| TASK BRIEF |
Below are records; give the number of their lines that contain "Tests", and only that number.

| DATA EXCERPTS |

---*---

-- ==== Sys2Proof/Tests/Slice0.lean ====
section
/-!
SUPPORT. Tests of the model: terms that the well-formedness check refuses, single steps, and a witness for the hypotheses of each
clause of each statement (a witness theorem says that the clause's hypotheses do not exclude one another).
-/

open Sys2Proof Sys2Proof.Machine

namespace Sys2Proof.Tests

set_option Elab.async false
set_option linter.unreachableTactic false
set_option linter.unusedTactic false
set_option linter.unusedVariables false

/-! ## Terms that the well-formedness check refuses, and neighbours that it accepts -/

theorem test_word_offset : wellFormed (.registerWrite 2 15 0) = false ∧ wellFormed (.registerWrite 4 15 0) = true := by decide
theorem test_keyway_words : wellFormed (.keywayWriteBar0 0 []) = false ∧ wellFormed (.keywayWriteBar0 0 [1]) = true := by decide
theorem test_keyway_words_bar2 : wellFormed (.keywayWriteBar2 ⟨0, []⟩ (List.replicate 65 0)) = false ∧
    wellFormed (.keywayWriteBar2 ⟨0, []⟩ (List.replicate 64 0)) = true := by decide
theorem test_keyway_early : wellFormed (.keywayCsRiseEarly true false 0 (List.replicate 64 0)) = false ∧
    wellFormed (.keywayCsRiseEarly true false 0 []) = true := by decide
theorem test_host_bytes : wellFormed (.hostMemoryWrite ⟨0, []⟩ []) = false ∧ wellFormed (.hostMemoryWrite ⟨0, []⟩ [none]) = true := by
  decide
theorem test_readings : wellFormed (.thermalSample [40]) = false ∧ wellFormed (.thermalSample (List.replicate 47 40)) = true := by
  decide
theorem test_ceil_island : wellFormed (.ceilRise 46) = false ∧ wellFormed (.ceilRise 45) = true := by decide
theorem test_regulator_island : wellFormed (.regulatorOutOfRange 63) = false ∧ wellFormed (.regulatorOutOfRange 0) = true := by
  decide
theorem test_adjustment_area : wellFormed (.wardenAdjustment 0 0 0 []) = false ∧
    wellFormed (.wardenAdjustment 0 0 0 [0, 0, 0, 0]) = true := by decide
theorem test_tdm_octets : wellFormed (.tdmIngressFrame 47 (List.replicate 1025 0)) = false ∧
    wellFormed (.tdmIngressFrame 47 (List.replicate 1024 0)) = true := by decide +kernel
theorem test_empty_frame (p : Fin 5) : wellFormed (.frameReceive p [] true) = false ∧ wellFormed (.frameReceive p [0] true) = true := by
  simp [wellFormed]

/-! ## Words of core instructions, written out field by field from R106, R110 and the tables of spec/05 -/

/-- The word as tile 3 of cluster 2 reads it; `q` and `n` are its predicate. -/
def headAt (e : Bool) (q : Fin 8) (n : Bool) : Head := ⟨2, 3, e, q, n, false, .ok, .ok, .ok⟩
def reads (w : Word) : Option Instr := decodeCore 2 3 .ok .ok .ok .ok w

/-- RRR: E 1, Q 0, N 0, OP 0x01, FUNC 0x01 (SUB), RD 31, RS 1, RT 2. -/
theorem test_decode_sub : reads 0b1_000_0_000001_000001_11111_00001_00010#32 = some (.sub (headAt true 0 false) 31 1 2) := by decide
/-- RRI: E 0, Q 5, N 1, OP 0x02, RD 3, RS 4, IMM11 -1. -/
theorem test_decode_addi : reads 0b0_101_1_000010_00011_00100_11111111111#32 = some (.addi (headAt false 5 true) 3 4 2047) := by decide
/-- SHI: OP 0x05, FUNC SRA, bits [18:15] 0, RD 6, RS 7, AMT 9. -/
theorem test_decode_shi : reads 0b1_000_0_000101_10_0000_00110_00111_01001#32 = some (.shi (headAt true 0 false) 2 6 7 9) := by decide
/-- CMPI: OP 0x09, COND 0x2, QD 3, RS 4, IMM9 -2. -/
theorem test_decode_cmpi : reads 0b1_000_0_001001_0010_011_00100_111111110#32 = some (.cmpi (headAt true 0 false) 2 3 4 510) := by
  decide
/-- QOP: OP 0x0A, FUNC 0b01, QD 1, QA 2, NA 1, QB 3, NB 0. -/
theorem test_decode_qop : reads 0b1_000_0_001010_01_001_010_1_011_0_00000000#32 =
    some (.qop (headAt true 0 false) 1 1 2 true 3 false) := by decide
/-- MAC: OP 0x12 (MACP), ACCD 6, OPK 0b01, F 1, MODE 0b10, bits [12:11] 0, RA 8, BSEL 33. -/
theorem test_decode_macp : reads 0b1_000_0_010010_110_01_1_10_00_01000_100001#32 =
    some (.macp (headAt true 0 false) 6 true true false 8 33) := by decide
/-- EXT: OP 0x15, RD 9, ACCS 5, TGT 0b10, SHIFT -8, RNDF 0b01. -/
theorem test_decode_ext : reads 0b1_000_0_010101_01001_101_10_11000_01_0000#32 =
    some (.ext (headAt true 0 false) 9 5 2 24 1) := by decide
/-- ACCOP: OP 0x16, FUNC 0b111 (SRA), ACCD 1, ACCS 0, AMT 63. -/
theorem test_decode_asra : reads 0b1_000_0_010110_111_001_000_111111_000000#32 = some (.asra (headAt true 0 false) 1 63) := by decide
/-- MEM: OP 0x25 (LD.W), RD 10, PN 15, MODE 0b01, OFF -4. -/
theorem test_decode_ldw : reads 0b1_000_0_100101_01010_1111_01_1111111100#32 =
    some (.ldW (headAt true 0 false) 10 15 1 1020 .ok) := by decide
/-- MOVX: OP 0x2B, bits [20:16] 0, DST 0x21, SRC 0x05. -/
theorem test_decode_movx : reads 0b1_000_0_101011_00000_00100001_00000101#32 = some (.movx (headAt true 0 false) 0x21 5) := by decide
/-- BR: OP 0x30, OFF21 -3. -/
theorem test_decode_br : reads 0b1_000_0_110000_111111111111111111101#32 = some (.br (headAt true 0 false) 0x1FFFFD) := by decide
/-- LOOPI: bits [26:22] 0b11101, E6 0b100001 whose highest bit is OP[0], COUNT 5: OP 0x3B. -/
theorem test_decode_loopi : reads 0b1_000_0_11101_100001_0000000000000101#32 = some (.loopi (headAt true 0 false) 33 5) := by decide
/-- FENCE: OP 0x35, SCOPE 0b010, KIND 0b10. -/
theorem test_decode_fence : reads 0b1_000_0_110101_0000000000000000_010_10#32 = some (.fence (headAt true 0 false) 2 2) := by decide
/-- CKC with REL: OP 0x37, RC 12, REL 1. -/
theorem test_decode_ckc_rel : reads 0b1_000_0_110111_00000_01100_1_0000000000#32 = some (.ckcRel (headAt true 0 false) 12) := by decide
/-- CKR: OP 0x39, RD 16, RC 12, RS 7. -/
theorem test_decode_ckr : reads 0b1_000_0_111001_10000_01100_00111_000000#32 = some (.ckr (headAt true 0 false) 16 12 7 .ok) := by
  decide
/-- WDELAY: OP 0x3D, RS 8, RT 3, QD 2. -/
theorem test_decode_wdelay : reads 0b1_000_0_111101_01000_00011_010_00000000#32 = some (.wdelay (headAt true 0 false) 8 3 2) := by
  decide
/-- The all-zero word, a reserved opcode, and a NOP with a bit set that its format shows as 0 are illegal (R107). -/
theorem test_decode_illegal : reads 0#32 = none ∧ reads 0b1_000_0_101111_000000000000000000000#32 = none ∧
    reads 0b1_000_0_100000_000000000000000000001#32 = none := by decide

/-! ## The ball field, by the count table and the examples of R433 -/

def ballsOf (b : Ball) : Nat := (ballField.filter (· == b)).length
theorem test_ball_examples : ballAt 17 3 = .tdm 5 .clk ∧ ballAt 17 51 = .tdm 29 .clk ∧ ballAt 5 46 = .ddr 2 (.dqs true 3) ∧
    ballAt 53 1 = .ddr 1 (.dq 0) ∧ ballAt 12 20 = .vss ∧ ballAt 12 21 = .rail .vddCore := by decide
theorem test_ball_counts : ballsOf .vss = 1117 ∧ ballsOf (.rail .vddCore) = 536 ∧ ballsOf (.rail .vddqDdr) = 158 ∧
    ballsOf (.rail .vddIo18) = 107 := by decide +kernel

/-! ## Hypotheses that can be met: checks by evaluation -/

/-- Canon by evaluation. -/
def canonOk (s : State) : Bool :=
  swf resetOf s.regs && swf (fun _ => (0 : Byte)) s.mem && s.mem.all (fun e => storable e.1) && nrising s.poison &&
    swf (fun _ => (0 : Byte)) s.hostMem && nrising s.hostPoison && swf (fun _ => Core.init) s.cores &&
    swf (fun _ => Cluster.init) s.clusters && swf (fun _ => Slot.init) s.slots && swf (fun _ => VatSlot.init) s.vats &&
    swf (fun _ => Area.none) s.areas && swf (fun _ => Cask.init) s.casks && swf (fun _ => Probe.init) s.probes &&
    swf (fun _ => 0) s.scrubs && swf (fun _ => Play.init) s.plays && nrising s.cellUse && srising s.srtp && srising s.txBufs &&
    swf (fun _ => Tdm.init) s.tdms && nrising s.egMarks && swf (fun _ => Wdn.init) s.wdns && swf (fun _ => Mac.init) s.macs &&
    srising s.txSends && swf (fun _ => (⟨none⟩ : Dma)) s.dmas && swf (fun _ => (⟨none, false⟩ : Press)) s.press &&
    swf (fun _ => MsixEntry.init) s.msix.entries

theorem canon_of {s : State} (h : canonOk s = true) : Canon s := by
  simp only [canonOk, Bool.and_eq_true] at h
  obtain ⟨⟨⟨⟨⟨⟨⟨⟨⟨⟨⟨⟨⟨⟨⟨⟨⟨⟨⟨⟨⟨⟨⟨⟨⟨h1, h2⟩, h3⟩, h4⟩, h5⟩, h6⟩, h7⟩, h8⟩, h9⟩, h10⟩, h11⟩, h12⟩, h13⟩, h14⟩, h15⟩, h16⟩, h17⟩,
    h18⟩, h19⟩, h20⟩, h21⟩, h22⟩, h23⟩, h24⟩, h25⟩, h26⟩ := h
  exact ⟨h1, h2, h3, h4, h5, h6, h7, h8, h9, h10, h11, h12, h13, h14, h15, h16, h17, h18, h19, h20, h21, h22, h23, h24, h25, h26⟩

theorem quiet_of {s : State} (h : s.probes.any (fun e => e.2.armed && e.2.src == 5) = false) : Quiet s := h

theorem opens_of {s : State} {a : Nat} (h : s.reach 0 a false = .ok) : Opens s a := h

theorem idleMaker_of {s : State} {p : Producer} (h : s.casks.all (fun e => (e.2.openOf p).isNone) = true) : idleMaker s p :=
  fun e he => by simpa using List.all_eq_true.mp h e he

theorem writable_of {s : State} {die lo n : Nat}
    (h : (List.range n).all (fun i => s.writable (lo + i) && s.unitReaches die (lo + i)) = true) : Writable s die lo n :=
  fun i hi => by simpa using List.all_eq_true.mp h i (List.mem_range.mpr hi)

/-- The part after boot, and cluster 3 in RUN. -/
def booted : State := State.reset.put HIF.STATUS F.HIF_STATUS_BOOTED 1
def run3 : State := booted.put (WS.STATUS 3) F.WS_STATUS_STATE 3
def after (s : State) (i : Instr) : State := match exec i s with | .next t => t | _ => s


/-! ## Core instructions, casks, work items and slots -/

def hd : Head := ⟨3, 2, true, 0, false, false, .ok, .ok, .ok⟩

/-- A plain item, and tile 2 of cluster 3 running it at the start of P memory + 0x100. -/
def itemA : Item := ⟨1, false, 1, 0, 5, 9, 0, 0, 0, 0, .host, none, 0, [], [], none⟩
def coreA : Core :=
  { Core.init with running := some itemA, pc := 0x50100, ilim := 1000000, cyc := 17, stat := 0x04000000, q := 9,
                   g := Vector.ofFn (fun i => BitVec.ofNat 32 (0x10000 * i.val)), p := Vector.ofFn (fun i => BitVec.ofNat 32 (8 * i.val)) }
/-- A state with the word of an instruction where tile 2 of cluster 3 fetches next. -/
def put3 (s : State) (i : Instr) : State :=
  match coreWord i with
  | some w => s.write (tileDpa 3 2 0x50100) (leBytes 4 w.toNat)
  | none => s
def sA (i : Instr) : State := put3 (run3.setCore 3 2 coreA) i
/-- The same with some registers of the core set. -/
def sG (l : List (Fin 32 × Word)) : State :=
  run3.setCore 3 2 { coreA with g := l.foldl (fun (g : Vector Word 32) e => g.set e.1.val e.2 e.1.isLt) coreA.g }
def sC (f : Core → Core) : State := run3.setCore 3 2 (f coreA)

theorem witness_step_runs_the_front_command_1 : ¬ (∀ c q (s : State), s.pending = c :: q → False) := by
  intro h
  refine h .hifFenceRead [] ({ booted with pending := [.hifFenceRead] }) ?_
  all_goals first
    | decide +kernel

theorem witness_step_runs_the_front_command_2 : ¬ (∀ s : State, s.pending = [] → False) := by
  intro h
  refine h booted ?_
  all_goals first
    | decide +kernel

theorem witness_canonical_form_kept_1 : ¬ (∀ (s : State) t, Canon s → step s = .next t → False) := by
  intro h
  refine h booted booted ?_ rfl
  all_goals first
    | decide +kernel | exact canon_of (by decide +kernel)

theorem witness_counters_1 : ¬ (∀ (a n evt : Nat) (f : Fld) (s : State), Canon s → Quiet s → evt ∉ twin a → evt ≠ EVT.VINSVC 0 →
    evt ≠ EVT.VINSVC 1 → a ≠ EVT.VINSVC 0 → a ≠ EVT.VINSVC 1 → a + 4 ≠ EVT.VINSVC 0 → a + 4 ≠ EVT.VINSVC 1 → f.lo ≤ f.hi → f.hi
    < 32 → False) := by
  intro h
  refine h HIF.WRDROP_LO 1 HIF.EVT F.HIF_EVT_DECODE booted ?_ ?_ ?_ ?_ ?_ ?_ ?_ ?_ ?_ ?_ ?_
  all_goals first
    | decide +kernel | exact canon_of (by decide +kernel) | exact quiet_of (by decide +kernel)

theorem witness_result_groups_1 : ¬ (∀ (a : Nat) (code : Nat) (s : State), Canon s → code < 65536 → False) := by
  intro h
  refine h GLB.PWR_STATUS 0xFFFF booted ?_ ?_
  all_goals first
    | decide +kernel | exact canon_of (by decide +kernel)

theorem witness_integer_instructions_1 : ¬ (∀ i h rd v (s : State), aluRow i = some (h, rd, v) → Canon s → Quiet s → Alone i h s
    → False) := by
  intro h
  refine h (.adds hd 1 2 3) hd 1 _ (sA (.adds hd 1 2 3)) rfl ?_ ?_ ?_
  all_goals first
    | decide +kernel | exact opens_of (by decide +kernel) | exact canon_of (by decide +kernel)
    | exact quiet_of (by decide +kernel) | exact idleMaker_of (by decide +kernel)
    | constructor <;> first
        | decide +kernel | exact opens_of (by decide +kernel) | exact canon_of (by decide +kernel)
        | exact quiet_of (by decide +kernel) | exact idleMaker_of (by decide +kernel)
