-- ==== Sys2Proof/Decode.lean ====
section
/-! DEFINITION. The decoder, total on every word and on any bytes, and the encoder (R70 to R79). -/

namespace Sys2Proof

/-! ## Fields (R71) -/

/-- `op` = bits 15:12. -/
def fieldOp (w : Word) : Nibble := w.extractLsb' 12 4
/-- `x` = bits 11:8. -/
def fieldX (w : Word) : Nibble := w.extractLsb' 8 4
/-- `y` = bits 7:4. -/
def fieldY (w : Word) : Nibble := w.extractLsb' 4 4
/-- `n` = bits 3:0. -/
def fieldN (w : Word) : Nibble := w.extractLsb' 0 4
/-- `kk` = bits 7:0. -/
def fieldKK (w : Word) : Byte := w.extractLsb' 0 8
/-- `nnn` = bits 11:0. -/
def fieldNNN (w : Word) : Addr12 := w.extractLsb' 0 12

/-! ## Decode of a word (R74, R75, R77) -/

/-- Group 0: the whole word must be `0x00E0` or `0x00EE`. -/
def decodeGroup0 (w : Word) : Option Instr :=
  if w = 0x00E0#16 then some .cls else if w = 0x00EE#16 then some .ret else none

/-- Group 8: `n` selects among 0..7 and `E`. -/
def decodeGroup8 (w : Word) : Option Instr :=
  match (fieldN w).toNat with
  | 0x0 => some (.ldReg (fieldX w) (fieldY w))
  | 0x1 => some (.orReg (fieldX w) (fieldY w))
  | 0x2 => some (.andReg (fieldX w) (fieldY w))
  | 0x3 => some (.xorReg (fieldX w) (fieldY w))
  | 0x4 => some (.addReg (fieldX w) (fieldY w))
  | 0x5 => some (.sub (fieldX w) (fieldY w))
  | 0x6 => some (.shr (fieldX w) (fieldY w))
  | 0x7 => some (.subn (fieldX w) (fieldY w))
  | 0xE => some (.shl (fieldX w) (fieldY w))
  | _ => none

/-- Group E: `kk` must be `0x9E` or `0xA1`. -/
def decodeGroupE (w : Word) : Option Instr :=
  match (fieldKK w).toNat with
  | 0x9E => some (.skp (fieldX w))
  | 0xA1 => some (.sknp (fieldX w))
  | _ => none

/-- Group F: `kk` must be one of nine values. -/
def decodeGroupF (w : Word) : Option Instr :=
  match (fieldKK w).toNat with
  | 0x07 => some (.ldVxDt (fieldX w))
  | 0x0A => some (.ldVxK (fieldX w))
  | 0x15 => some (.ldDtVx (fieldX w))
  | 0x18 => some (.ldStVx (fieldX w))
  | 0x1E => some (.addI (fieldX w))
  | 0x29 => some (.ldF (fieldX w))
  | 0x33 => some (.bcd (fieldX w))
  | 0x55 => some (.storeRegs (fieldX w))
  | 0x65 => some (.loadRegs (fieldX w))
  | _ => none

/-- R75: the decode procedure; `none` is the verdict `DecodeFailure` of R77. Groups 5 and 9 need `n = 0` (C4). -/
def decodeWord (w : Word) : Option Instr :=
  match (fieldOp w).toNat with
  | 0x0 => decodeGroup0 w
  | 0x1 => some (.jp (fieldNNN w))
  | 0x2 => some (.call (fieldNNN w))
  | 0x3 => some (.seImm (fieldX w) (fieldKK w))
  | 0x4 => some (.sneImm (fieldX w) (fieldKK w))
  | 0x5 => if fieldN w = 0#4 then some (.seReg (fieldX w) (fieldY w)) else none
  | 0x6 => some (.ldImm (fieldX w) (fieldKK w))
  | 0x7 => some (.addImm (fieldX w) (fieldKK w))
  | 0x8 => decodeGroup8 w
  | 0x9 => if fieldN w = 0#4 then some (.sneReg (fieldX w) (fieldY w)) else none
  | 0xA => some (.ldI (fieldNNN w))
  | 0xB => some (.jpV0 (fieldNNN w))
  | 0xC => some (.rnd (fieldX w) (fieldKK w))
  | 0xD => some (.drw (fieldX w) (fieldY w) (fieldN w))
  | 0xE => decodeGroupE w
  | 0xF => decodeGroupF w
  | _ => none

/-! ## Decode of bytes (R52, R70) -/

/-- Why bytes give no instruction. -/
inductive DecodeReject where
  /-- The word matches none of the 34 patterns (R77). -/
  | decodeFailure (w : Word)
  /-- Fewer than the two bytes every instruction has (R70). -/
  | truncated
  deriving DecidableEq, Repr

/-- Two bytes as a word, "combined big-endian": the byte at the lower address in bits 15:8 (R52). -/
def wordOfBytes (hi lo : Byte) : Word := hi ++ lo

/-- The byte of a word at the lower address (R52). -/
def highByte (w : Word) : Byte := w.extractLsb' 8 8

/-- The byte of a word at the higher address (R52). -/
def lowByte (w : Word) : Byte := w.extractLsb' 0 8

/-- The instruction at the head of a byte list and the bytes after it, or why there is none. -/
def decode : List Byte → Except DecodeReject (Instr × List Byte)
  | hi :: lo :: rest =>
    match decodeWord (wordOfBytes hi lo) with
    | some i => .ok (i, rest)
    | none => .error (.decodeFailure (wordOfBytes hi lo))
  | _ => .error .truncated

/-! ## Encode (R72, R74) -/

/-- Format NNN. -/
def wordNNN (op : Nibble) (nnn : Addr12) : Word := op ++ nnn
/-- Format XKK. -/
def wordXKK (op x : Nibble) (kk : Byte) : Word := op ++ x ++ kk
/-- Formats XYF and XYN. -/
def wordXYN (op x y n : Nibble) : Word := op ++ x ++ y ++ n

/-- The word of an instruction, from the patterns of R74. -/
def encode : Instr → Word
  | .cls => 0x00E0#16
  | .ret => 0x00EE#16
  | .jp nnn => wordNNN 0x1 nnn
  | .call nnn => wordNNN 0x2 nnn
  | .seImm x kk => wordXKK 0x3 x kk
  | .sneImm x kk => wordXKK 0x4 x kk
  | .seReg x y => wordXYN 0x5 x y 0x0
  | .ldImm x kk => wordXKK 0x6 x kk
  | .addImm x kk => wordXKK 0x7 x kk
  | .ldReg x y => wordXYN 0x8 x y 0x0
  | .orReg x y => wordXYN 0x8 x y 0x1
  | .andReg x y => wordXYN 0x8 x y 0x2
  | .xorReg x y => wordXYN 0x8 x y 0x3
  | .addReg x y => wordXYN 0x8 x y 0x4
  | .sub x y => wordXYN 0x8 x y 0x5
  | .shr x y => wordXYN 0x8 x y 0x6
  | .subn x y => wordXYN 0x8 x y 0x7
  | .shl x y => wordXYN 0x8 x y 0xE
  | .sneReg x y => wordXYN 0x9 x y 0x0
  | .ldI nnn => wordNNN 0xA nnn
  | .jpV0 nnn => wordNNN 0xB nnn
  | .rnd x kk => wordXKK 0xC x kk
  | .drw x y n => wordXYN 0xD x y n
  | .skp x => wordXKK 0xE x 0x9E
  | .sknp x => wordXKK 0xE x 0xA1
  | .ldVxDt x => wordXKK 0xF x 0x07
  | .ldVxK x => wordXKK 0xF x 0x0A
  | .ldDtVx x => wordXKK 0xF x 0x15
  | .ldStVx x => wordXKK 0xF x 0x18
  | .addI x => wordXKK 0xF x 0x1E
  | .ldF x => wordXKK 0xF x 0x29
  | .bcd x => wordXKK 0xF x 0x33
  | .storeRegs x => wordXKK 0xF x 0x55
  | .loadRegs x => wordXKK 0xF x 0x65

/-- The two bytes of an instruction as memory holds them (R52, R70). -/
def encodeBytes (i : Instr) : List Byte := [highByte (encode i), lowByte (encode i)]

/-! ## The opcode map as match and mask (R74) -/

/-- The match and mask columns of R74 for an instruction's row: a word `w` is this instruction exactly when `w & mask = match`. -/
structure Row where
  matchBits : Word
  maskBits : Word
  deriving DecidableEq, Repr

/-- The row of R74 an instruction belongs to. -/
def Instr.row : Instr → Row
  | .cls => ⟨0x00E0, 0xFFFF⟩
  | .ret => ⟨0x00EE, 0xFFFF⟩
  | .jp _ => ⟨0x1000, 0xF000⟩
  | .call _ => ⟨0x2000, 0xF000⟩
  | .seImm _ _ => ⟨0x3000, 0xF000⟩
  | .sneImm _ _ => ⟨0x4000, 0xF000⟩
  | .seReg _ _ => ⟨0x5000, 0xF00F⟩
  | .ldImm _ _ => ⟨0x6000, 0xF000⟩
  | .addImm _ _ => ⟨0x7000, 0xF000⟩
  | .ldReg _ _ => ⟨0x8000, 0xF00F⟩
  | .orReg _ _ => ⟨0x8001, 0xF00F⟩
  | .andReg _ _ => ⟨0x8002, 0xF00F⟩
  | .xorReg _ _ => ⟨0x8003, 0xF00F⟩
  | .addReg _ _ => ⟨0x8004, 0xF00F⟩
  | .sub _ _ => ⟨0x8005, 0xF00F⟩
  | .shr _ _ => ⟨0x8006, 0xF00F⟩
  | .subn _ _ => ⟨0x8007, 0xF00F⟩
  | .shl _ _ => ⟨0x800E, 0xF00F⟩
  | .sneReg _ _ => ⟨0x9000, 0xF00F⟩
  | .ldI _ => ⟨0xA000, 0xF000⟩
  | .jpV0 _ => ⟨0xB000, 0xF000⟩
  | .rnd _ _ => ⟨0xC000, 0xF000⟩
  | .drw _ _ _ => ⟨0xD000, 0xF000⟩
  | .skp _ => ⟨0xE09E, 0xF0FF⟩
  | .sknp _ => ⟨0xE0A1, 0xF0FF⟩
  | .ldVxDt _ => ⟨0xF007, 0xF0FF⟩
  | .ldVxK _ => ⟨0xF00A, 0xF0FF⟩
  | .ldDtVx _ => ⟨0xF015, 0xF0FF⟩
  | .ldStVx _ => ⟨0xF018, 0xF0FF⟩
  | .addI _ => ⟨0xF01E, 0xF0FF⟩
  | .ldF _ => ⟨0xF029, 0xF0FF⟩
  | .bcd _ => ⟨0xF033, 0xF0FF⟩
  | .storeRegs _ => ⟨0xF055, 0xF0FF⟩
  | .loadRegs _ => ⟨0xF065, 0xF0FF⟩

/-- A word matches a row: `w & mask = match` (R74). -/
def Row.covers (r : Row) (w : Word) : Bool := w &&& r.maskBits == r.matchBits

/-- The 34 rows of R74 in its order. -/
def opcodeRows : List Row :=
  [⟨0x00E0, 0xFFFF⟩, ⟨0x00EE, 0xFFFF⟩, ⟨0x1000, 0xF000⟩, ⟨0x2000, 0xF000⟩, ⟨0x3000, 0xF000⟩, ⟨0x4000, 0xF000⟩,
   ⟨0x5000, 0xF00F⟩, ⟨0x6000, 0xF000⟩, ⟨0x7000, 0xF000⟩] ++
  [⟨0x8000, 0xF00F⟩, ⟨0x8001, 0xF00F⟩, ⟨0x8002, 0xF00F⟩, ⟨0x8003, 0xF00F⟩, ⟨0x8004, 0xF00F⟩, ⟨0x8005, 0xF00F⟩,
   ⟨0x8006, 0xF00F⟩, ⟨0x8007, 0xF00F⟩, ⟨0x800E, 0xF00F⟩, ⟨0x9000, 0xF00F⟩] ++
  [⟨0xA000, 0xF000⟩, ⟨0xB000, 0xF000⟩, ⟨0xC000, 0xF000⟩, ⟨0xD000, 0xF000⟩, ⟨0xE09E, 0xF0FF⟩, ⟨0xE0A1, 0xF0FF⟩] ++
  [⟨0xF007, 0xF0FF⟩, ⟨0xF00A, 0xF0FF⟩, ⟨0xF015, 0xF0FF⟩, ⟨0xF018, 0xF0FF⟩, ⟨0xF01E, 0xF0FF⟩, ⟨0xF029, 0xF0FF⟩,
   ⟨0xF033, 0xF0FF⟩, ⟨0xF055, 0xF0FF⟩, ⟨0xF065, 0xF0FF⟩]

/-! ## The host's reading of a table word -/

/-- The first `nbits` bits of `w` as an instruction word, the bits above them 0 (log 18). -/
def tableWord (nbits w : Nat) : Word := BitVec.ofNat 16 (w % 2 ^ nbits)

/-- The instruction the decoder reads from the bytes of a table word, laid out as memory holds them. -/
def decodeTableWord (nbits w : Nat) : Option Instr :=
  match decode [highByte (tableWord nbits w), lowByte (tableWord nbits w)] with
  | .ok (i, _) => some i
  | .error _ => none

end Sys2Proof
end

---*---

| EXPECTED ANSWER |
3